Saved entries:
»»
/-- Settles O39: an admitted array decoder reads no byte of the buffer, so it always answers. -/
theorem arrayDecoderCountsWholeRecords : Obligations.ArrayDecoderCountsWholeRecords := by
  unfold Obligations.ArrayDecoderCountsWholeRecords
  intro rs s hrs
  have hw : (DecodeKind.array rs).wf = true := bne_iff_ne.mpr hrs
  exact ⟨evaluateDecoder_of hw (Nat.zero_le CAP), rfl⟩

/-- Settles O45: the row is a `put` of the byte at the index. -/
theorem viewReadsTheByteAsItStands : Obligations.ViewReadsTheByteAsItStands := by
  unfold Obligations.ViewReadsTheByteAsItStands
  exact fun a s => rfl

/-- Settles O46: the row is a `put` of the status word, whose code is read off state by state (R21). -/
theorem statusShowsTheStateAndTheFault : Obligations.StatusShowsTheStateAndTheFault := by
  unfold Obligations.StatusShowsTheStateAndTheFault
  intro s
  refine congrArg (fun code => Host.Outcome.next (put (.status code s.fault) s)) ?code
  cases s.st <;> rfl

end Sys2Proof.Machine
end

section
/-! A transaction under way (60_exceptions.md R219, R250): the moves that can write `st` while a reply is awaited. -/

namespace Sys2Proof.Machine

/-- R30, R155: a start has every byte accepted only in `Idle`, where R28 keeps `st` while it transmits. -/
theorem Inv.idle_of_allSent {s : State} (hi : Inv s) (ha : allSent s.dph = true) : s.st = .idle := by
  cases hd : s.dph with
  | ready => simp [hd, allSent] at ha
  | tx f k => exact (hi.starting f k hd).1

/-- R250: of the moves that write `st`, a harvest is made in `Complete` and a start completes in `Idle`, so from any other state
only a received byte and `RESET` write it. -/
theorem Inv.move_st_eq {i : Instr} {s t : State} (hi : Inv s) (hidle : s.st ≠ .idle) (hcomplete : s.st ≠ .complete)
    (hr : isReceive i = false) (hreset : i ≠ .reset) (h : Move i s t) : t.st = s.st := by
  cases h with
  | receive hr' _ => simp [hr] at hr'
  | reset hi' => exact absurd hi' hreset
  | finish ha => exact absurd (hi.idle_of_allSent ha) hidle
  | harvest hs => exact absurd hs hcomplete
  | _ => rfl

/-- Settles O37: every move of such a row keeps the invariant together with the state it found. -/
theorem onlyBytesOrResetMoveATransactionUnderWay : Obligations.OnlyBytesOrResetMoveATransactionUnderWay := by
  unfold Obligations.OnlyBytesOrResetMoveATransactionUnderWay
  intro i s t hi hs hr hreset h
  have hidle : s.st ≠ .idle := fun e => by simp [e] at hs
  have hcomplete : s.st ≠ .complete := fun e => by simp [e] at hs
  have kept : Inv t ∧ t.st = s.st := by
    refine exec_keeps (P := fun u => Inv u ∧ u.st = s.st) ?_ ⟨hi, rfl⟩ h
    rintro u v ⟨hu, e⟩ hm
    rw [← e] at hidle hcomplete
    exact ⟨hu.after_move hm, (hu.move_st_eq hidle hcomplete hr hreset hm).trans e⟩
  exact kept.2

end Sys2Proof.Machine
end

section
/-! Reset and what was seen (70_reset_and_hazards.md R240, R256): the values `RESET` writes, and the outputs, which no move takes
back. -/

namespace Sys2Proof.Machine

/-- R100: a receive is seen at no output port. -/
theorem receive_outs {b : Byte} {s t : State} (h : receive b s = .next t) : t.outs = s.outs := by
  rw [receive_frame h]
««
»»
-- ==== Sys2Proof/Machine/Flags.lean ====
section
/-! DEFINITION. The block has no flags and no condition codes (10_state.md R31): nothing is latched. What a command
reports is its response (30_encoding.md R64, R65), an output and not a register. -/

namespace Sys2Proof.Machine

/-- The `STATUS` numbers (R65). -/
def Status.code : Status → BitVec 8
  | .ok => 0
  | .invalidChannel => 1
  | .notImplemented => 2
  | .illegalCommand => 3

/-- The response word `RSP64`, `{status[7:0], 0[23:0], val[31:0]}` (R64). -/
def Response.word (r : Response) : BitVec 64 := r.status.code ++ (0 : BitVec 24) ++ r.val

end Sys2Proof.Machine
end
««
»»
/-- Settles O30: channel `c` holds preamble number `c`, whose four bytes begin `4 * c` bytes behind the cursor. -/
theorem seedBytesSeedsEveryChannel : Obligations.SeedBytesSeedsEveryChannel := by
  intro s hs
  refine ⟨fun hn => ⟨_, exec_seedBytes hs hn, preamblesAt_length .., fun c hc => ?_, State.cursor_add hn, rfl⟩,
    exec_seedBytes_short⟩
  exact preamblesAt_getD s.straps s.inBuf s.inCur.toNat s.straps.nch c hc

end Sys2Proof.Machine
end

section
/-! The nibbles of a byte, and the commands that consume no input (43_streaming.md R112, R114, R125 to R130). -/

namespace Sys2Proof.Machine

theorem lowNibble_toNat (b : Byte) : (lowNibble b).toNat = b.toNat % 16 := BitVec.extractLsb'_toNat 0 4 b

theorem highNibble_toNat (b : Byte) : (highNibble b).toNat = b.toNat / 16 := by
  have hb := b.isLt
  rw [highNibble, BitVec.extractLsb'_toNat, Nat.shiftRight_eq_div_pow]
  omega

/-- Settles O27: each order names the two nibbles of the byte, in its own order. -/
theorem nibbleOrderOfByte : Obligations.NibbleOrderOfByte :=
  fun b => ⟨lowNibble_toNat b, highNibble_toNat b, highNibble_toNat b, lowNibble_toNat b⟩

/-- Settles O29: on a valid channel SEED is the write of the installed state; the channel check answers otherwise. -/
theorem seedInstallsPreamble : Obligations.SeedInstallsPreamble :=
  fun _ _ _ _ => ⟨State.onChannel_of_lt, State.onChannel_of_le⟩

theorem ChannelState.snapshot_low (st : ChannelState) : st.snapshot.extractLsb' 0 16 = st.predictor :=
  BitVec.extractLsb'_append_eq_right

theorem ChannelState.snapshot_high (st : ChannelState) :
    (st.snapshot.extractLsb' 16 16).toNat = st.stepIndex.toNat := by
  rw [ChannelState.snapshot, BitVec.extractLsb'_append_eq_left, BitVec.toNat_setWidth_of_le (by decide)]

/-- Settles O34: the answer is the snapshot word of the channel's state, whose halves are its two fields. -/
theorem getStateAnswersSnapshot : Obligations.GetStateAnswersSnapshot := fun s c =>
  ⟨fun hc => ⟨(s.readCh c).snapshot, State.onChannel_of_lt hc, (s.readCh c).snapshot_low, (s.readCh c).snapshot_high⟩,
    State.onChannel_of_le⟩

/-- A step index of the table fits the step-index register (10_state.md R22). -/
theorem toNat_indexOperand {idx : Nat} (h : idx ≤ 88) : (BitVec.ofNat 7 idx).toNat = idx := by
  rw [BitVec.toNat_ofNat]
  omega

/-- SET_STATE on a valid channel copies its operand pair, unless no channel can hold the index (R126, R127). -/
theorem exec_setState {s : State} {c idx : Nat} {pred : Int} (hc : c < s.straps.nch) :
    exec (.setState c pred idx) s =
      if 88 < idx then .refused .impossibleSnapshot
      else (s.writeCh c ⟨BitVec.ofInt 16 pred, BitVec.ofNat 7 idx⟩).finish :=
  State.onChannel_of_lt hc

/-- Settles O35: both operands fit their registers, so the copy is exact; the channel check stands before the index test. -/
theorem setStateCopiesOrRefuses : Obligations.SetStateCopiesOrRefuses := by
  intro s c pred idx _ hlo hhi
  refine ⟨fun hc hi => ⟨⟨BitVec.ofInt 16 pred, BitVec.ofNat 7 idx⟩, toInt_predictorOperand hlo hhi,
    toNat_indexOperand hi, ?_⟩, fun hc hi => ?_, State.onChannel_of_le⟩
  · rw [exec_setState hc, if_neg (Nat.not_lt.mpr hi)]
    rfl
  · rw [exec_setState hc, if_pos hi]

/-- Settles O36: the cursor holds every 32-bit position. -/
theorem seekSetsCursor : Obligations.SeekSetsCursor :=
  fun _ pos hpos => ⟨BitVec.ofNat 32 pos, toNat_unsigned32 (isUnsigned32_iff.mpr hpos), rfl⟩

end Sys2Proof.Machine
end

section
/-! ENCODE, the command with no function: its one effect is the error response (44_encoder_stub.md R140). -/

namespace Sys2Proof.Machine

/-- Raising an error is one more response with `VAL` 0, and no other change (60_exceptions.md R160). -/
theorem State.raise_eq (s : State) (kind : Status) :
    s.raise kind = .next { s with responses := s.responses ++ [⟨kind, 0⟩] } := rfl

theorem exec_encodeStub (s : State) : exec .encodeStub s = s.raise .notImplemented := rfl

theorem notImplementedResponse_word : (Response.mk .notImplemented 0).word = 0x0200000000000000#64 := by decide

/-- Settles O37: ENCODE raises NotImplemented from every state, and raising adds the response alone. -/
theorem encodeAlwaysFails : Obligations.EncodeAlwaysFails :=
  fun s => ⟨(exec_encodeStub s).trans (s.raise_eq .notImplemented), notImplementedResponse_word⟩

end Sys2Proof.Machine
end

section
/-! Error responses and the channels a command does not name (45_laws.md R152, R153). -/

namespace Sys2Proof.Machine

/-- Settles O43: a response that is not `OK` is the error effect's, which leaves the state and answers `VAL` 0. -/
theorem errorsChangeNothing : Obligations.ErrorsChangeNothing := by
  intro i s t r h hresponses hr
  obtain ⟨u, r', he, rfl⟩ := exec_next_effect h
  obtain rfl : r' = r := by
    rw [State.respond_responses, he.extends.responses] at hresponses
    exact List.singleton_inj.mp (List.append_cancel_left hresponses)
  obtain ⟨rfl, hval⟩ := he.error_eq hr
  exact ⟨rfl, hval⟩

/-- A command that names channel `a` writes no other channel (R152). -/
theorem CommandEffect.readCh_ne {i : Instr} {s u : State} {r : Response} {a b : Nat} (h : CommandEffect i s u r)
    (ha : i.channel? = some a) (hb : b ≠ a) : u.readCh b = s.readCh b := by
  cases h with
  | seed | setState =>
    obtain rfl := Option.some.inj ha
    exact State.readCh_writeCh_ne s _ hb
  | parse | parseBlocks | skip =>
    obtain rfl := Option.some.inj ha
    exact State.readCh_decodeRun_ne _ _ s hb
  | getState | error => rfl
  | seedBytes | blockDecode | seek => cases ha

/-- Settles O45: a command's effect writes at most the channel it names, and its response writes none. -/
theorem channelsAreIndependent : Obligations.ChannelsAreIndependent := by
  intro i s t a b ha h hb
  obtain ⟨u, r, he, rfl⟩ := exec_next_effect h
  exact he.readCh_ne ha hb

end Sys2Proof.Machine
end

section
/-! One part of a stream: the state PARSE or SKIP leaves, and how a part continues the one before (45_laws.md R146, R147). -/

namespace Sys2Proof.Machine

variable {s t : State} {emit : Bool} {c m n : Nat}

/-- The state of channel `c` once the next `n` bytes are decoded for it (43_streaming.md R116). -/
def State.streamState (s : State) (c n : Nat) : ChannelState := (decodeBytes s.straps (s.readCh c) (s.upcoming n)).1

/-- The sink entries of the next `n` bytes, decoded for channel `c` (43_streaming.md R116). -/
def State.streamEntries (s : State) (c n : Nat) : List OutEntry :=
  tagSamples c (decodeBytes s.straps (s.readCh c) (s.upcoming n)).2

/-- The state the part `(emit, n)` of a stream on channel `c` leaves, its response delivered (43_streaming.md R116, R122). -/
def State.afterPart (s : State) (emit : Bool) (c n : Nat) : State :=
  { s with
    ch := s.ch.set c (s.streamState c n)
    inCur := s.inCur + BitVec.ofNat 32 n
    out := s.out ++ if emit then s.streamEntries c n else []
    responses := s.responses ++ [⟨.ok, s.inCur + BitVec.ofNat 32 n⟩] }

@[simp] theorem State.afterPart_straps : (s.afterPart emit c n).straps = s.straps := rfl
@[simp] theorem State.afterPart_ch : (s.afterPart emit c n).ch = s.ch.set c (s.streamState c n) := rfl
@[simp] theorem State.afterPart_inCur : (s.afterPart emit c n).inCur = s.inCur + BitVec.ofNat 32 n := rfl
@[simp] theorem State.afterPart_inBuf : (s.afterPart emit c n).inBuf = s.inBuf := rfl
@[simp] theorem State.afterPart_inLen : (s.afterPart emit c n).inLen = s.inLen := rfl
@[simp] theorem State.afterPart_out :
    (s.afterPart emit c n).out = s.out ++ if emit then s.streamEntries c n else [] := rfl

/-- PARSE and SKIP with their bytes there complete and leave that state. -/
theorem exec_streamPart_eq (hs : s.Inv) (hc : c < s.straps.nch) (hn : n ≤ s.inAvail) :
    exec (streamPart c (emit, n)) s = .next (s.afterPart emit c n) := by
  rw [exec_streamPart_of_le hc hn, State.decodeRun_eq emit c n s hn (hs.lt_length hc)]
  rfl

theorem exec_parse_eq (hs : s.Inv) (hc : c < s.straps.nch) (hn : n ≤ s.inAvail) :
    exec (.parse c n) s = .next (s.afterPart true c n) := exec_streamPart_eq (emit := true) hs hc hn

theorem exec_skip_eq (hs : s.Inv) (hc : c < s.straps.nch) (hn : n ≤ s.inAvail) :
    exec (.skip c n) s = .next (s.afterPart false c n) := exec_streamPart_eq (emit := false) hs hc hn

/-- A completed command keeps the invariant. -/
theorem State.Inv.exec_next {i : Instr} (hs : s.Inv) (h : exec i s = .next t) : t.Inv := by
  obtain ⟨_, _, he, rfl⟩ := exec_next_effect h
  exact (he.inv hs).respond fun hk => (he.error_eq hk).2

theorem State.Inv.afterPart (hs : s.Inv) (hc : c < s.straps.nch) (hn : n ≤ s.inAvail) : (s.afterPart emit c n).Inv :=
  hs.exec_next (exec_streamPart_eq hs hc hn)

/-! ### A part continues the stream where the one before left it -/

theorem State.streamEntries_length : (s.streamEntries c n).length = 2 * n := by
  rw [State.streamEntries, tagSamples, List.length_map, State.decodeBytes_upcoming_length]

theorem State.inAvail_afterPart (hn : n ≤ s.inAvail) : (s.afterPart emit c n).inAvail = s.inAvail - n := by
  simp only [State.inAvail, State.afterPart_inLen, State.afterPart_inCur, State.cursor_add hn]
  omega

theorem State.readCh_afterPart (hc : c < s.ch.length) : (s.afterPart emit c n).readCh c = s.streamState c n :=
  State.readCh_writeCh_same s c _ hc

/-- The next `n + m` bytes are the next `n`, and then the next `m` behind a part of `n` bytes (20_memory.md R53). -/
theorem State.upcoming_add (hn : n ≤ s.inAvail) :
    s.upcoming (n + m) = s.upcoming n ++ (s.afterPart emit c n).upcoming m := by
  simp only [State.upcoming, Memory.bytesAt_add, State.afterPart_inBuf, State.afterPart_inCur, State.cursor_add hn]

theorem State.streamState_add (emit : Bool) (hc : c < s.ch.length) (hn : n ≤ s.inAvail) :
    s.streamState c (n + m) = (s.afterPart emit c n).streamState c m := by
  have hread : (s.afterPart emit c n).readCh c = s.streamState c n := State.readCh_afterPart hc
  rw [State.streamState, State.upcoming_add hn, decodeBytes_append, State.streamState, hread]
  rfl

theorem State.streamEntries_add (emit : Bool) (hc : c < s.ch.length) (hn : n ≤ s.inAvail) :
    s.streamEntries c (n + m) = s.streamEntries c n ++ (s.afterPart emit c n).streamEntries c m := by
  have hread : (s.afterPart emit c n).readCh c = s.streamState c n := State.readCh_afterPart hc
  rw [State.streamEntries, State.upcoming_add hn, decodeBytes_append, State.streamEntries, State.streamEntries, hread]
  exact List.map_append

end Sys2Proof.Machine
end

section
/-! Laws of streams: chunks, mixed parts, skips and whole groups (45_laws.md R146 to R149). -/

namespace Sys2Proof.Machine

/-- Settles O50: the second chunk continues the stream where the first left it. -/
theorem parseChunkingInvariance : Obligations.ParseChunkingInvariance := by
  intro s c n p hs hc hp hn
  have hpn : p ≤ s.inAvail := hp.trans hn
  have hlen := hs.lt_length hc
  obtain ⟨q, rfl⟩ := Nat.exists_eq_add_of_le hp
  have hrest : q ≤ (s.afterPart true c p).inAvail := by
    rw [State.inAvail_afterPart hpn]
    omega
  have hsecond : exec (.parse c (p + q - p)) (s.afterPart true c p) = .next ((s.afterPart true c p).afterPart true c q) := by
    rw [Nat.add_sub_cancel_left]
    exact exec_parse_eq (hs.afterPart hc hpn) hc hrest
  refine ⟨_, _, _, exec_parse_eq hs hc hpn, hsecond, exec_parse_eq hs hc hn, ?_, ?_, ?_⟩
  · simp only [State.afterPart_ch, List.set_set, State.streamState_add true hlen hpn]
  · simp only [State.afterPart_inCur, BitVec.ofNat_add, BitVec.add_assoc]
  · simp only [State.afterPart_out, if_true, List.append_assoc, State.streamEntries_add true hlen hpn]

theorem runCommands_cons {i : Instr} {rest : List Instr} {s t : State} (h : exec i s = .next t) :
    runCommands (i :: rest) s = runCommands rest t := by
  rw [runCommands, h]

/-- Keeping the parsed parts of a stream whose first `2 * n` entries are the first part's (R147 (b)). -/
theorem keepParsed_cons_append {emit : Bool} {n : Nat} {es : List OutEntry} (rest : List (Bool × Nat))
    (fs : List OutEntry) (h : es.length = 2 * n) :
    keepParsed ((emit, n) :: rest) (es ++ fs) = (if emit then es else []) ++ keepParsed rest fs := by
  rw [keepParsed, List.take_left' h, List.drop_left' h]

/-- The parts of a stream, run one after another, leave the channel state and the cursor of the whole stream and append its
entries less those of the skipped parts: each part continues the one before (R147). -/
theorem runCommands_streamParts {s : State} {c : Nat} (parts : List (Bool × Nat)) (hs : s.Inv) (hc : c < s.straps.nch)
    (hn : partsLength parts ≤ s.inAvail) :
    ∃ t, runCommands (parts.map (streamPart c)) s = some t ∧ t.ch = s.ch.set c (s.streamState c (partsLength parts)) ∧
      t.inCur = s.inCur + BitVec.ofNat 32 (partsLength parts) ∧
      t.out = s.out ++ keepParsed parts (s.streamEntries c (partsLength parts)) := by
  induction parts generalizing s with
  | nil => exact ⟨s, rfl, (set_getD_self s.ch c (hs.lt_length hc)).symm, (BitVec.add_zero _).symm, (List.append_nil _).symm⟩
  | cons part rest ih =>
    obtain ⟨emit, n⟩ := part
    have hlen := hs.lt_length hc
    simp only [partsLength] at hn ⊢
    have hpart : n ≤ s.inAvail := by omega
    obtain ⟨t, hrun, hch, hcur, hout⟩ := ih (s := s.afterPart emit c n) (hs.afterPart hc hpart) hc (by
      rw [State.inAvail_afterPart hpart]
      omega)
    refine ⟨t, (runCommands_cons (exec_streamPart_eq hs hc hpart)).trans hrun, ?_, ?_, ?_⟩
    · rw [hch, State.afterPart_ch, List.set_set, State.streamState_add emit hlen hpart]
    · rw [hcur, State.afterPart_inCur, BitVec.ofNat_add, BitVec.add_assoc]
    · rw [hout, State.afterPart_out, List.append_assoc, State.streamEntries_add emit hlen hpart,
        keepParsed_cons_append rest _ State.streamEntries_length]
««
## Task details:
All lines in the data above from the one with "theorem exec_streamPart_eq (hs" through the one with "the invariant. -/" must be repeated exactly, and no others.

## Problem solution:
theorem exec_streamPart_eq (hs : s.Inv) (hc : c < s.straps.nch) (hn : n ≤ s.inAvail) :
    exec (streamPart c (emit, n)) s = .next (s.afterPart emit c n) := by
  rw [exec_streamPart_of_le hc hn, State.decodeRun_eq emit c n s hn (hs.lt_length hc)]
  rfl

theorem exec_parse_eq (hs : s.Inv) (hc : c < s.straps.nch) (hn : n ≤ s.inAvail) :
    exec (.parse c n) s = .next (s.afterPart true c n) := exec_streamPart_eq (emit := true) hs hc hn

theorem exec_skip_eq (hs : s.Inv) (hc : c < s.straps.nch) (hn : n ≤ s.inAvail) :
    exec (.skip c n) s = .next (s.afterPart false c n) := exec_streamPart_eq (emit := false) hs hc hn

/-- A completed command keeps the invariant. -/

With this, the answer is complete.